*What is required*. Copy each line below in which the string "progWord" appears.
(Material for this task Opens)
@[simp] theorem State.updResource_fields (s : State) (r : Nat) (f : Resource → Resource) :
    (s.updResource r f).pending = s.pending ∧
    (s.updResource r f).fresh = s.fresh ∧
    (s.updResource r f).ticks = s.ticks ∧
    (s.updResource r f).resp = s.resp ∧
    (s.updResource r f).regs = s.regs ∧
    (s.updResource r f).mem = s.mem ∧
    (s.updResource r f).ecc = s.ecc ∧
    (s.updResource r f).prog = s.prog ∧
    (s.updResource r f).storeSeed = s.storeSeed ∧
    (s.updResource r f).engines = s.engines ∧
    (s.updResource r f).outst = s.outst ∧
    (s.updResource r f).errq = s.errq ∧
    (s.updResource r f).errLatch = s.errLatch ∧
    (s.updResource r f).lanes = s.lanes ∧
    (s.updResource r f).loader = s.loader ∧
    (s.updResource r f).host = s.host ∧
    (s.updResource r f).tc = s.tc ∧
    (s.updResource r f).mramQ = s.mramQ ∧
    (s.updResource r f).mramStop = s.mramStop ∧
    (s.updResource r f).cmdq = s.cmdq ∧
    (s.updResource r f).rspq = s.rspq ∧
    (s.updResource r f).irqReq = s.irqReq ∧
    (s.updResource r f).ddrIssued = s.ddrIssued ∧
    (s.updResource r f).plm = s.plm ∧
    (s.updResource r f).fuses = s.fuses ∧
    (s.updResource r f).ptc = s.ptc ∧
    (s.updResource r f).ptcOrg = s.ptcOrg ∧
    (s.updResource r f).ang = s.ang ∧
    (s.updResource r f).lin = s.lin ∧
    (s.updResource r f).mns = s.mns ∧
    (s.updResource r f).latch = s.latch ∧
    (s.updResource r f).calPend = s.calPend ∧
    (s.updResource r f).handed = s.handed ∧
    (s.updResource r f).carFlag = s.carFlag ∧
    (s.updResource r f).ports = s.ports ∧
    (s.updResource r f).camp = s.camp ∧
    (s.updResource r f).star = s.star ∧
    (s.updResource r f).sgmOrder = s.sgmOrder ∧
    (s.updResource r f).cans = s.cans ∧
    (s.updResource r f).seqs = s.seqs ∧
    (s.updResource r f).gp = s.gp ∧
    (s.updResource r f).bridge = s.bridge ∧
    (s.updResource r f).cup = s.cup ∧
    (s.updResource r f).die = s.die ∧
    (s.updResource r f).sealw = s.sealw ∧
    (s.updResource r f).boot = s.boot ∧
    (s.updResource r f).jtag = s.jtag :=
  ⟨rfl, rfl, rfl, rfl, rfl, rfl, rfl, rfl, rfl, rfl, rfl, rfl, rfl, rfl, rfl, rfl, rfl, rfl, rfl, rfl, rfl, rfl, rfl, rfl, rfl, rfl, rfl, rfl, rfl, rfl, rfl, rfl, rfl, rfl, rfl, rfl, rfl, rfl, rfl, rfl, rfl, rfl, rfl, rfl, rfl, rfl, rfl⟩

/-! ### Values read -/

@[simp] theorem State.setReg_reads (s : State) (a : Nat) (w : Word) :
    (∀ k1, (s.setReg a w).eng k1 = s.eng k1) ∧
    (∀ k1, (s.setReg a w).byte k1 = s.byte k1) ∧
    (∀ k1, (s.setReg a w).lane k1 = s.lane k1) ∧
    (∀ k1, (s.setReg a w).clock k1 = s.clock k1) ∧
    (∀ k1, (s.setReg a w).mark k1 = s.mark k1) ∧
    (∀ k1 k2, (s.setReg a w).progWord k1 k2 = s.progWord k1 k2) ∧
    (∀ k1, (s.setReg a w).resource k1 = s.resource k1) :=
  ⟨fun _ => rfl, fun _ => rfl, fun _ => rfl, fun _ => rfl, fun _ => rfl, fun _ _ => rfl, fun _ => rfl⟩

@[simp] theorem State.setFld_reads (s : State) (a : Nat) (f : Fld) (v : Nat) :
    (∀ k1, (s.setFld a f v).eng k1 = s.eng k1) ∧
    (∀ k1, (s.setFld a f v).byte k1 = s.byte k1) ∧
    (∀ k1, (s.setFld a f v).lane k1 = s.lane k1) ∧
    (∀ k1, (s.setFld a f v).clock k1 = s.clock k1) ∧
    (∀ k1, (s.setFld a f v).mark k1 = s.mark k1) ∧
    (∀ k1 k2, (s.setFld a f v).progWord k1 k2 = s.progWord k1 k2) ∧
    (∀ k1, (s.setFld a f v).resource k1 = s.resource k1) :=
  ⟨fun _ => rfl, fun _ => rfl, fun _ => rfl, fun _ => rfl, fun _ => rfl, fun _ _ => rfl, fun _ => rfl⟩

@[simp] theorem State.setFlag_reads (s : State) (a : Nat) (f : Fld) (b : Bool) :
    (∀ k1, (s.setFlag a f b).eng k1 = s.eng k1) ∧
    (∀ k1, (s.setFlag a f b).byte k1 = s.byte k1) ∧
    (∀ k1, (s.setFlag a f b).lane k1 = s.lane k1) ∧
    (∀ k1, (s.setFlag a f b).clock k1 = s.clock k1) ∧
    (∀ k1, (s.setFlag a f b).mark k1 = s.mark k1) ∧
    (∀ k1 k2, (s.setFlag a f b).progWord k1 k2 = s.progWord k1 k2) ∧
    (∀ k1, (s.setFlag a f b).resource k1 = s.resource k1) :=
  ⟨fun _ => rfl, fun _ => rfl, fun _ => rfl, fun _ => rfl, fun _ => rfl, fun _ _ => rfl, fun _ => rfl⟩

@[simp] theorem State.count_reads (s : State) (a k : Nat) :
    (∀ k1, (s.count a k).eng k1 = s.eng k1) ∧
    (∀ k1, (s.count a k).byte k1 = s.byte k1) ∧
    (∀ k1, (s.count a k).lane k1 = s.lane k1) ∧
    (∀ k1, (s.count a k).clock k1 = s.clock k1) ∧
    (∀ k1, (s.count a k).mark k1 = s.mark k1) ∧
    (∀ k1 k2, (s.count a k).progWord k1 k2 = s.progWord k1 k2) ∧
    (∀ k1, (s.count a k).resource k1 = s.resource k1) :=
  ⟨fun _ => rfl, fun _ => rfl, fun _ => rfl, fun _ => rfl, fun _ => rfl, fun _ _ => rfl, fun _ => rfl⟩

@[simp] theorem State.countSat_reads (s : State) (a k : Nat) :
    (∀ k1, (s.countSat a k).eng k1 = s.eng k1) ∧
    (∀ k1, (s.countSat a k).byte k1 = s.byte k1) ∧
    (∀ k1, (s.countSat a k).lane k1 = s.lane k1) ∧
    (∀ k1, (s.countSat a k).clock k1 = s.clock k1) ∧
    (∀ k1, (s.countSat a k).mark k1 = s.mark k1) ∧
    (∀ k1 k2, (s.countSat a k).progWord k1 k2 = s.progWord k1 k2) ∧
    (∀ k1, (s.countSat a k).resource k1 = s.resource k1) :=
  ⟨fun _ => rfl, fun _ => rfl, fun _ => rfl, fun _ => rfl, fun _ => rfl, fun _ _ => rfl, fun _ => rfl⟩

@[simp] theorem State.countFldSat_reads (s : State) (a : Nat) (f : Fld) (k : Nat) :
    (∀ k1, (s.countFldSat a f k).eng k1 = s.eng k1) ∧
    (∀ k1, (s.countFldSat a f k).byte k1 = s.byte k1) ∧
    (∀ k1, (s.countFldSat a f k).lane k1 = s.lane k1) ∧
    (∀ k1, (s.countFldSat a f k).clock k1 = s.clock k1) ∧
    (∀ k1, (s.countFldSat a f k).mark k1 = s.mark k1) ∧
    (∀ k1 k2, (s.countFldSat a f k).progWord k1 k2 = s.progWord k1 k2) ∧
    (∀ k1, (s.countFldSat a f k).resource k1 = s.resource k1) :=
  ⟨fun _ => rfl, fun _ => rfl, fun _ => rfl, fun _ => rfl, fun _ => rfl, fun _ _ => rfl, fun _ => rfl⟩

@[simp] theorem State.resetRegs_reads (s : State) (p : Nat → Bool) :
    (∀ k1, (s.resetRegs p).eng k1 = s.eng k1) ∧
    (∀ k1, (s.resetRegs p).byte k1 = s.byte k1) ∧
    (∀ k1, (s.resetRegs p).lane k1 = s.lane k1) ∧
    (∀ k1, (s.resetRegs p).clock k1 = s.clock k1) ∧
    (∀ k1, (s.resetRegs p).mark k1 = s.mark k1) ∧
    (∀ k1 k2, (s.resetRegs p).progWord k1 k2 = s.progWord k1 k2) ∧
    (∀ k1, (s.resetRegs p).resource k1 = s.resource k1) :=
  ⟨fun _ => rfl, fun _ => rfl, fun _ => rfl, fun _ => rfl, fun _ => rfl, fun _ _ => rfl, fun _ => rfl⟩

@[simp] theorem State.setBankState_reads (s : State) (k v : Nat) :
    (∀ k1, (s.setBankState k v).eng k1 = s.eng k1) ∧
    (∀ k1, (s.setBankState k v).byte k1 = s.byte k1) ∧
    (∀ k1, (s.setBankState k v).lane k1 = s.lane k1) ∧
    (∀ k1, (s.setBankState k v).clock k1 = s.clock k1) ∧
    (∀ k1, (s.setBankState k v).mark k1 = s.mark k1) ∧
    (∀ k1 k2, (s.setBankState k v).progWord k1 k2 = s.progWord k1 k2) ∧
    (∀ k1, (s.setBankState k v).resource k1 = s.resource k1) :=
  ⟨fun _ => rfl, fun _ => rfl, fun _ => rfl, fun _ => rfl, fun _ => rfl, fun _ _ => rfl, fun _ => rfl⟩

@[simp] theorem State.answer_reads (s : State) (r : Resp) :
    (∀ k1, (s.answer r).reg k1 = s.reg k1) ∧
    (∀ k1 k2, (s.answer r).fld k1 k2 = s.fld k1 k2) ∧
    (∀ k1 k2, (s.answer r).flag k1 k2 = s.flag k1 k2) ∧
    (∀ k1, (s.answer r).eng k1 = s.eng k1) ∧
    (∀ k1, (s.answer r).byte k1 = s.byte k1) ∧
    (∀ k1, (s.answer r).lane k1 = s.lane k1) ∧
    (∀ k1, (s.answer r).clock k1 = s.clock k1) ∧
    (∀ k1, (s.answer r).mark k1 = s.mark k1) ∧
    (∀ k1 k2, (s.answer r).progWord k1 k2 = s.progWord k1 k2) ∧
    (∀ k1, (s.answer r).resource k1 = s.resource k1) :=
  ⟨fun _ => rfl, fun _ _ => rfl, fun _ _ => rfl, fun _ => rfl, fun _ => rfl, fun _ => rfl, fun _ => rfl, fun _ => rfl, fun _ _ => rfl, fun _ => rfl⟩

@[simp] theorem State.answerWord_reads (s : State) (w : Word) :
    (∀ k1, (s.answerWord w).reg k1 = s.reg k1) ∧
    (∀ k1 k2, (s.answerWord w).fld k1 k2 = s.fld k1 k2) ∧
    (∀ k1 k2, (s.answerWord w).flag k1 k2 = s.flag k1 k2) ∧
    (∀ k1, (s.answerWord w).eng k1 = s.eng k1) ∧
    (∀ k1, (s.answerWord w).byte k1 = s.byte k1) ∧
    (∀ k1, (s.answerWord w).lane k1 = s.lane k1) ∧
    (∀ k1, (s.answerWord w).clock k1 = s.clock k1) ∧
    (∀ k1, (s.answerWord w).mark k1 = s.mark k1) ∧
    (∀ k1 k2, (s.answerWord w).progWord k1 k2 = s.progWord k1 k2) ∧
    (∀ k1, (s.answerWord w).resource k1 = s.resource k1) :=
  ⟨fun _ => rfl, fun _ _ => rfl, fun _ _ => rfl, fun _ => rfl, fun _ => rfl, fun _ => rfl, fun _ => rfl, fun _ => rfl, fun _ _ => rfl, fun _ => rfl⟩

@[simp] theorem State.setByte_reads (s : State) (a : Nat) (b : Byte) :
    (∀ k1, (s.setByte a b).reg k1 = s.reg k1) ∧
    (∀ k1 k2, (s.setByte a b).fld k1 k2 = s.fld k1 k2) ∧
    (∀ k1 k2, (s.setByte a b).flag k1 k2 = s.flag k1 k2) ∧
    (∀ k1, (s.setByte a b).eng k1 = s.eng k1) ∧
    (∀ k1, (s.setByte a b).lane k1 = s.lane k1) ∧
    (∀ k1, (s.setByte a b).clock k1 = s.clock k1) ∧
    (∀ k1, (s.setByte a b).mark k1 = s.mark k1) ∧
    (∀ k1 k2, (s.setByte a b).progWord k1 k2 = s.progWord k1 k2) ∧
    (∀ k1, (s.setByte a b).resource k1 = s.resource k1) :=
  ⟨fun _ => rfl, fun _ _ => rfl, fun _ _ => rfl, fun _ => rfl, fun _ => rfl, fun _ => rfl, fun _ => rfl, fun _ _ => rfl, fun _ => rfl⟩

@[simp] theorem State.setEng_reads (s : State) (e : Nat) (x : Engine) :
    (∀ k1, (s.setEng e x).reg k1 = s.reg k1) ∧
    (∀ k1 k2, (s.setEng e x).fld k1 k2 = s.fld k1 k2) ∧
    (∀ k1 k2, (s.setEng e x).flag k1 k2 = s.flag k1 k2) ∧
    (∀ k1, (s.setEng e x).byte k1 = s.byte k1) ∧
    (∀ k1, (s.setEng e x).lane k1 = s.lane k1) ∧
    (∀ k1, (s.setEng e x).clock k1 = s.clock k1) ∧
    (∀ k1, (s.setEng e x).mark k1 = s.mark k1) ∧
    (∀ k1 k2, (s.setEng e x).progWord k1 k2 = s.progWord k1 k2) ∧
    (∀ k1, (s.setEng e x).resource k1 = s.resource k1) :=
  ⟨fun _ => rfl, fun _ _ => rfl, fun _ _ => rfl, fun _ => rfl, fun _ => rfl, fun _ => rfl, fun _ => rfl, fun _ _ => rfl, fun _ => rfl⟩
(Material for this task Closes)
*Solution to the exercise*.
    (∀ k1 k2, (s.setReg a w).progWord k1 k2 = s.progWord k1 k2) ∧
    (∀ k1 k2, (s.setFld a f v).progWord k1 k2 = s.progWord k1 k2) ∧
    (∀ k1 k2, (s.setFlag a f b).progWord k1 k2 = s.progWord k1 k2) ∧
    (∀ k1 k2, (s.count a k).progWord k1 k2 = s.progWord k1 k2) ∧
    (∀ k1 k2, (s.countSat a k).progWord k1 k2 = s.progWord k1 k2) ∧
    (∀ k1 k2, (s.countFldSat a f k).progWord k1 k2 = s.progWord k1 k2) ∧
    (∀ k1 k2, (s.resetRegs p).progWord k1 k2 = s.progWord k1 k2) ∧
    (∀ k1 k2, (s.setBankState k v).progWord k1 k2 = s.progWord k1 k2) ∧
    (∀ k1 k2, (s.answer r).progWord k1 k2 = s.progWord k1 k2) ∧
    (∀ k1 k2, (s.answerWord w).progWord k1 k2 = s.progWord k1 k2) ∧
    (∀ k1 k2, (s.setByte a b).progWord k1 k2 = s.progWord k1 k2) ∧
    (∀ k1 k2, (s.setEng e x).progWord k1 k2 = s.progWord k1 k2) ∧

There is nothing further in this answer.